:: EXERCISE DESCRIPTION ::
Below are several records. Retype exactly those lines running from the one with "countDown s.sound := rfl" through the one with "1#8) := rfl", end lines included, and no others.

[Stored entries]

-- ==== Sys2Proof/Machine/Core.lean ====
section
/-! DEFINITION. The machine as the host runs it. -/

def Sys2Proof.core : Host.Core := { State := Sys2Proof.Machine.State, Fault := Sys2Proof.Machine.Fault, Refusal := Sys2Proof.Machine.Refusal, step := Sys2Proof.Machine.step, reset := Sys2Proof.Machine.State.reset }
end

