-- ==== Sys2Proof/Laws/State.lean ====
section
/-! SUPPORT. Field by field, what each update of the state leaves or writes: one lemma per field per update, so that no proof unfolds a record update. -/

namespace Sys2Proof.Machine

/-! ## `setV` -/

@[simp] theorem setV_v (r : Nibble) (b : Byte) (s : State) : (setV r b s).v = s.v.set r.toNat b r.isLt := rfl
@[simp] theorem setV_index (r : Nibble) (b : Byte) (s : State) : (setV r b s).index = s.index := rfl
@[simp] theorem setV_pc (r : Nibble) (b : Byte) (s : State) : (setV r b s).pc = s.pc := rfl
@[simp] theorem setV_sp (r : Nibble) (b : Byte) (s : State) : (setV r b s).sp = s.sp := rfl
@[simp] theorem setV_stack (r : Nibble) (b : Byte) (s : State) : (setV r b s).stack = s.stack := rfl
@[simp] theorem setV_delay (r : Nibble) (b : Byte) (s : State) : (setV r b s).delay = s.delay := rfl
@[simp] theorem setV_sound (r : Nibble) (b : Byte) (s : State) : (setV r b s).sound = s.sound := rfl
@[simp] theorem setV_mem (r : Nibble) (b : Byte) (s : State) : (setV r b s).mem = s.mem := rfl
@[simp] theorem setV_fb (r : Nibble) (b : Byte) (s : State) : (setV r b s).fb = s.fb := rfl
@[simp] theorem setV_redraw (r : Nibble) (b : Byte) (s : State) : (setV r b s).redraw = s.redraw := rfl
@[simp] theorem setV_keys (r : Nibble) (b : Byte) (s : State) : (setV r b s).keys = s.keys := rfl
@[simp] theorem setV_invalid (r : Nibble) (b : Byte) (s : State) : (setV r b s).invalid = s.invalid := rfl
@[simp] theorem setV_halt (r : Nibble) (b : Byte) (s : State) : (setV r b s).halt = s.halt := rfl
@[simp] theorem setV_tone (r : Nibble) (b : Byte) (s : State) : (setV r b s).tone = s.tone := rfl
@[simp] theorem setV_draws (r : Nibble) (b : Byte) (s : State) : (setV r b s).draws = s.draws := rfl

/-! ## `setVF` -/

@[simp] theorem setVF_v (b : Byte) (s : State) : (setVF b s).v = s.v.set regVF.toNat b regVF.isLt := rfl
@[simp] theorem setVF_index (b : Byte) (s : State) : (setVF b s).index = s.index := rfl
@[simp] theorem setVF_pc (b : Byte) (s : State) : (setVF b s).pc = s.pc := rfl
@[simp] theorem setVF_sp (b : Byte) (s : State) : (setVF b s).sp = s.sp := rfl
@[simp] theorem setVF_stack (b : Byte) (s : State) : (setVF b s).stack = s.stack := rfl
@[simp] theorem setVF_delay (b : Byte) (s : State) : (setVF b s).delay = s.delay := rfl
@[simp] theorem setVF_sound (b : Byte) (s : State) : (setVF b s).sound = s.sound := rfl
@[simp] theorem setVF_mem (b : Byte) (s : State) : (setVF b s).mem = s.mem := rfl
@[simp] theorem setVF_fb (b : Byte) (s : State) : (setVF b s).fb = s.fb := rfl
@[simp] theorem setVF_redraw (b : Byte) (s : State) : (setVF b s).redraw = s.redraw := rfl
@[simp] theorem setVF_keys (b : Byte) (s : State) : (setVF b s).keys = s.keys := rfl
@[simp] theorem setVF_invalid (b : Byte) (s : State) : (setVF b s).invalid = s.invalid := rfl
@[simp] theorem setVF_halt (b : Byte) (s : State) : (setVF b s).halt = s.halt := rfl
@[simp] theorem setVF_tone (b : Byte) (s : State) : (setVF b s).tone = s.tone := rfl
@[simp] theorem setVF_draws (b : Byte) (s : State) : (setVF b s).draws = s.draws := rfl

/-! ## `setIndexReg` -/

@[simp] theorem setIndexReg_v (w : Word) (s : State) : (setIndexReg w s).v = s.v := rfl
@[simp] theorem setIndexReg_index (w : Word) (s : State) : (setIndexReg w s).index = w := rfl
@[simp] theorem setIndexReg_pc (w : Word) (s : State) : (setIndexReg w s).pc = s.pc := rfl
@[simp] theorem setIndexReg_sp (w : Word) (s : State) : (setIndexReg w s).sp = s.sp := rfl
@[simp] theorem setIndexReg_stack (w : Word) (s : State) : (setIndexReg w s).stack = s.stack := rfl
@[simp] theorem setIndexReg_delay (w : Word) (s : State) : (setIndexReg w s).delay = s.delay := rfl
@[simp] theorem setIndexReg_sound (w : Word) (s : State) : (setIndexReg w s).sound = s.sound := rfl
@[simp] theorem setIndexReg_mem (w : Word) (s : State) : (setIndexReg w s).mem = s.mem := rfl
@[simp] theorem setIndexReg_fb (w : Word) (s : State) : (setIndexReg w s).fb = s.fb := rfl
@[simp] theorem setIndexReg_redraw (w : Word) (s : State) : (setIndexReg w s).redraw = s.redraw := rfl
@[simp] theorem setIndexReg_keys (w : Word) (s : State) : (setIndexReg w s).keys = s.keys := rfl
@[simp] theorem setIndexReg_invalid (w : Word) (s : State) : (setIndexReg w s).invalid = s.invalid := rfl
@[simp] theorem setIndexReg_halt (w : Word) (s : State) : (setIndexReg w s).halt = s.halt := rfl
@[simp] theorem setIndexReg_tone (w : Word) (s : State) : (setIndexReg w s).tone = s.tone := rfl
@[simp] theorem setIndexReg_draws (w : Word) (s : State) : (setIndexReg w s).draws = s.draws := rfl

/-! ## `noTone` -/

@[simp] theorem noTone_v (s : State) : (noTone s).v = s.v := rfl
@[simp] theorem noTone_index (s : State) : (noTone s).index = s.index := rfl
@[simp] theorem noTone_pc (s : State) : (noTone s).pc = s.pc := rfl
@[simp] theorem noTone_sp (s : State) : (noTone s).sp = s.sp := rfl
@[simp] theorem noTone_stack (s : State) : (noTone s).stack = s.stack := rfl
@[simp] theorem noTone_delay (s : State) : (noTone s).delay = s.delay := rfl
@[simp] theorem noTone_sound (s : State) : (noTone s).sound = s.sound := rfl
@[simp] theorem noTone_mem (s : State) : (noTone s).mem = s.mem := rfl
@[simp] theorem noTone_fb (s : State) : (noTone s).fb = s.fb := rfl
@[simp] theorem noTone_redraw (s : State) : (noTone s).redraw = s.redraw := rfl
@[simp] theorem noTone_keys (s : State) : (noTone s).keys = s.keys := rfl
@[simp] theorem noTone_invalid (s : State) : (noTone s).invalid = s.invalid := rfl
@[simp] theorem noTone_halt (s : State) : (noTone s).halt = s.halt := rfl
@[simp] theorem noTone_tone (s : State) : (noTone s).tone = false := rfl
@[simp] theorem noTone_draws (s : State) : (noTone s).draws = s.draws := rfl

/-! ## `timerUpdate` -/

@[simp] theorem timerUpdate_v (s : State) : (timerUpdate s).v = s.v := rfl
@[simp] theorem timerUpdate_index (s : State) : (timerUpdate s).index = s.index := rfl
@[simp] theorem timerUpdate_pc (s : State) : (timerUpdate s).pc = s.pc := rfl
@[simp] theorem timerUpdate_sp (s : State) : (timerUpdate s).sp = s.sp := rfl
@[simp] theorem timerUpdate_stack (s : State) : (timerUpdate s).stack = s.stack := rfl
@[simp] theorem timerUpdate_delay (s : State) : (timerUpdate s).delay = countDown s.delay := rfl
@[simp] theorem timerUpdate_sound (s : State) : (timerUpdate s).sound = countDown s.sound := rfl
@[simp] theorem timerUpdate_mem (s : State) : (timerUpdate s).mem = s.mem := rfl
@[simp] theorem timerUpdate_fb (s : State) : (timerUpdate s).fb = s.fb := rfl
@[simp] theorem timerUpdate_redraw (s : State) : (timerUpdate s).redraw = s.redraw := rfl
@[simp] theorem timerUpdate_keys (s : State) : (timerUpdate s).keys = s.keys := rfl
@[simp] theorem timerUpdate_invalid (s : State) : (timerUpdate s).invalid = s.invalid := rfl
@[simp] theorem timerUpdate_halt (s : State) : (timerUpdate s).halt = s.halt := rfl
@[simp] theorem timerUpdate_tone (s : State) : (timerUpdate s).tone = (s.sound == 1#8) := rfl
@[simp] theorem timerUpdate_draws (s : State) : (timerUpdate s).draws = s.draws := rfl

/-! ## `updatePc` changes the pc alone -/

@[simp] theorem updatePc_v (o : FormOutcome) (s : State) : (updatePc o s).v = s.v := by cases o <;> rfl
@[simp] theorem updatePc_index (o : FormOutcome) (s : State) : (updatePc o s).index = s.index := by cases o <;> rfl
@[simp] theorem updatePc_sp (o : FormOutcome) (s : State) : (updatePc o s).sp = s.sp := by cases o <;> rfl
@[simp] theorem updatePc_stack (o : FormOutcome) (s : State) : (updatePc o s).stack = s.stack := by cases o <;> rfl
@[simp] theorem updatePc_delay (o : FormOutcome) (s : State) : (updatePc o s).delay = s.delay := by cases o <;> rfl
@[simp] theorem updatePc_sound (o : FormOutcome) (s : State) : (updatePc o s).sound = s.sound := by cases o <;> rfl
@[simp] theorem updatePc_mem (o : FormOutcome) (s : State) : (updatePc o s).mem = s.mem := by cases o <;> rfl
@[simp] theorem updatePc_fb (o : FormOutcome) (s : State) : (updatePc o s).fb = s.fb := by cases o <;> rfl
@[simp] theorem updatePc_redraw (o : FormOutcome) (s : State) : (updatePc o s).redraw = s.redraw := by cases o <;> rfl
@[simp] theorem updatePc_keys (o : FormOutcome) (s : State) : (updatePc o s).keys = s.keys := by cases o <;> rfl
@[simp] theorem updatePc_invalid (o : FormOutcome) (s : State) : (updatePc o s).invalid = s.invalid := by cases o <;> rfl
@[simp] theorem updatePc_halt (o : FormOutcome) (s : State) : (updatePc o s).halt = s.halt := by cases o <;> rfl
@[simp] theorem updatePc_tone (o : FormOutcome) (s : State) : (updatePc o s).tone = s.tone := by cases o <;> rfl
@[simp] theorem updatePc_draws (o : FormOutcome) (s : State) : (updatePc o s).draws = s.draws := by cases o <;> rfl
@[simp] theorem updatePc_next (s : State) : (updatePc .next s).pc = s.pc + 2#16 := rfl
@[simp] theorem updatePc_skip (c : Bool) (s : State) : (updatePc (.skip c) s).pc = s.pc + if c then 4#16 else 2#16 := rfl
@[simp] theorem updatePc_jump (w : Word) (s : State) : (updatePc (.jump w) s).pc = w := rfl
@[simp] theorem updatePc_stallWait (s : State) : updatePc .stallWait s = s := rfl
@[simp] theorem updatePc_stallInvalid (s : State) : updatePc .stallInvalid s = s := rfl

:: RESPONSE TO THE TASK ::
@[simp] theorem timerUpdate_sound (s : State) : (timerUpdate s).sound = countDown s.sound := rfl
@[simp] theorem timerUpdate_mem (s : State) : (timerUpdate s).mem = s.mem := rfl
@[simp] theorem timerUpdate_fb (s : State) : (timerUpdate s).fb = s.fb := rfl
@[simp] theorem timerUpdate_redraw (s : State) : (timerUpdate s).redraw = s.redraw := rfl
@[simp] theorem timerUpdate_keys (s : State) : (timerUpdate s).keys = s.keys := rfl
@[simp] theorem timerUpdate_invalid (s : State) : (timerUpdate s).invalid = s.invalid := rfl
@[simp] theorem timerUpdate_halt (s : State) : (timerUpdate s).halt = s.halt := rfl
@[simp] theorem timerUpdate_tone (s : State) : (timerUpdate s).tone = (s.sound == 1#8) := rfl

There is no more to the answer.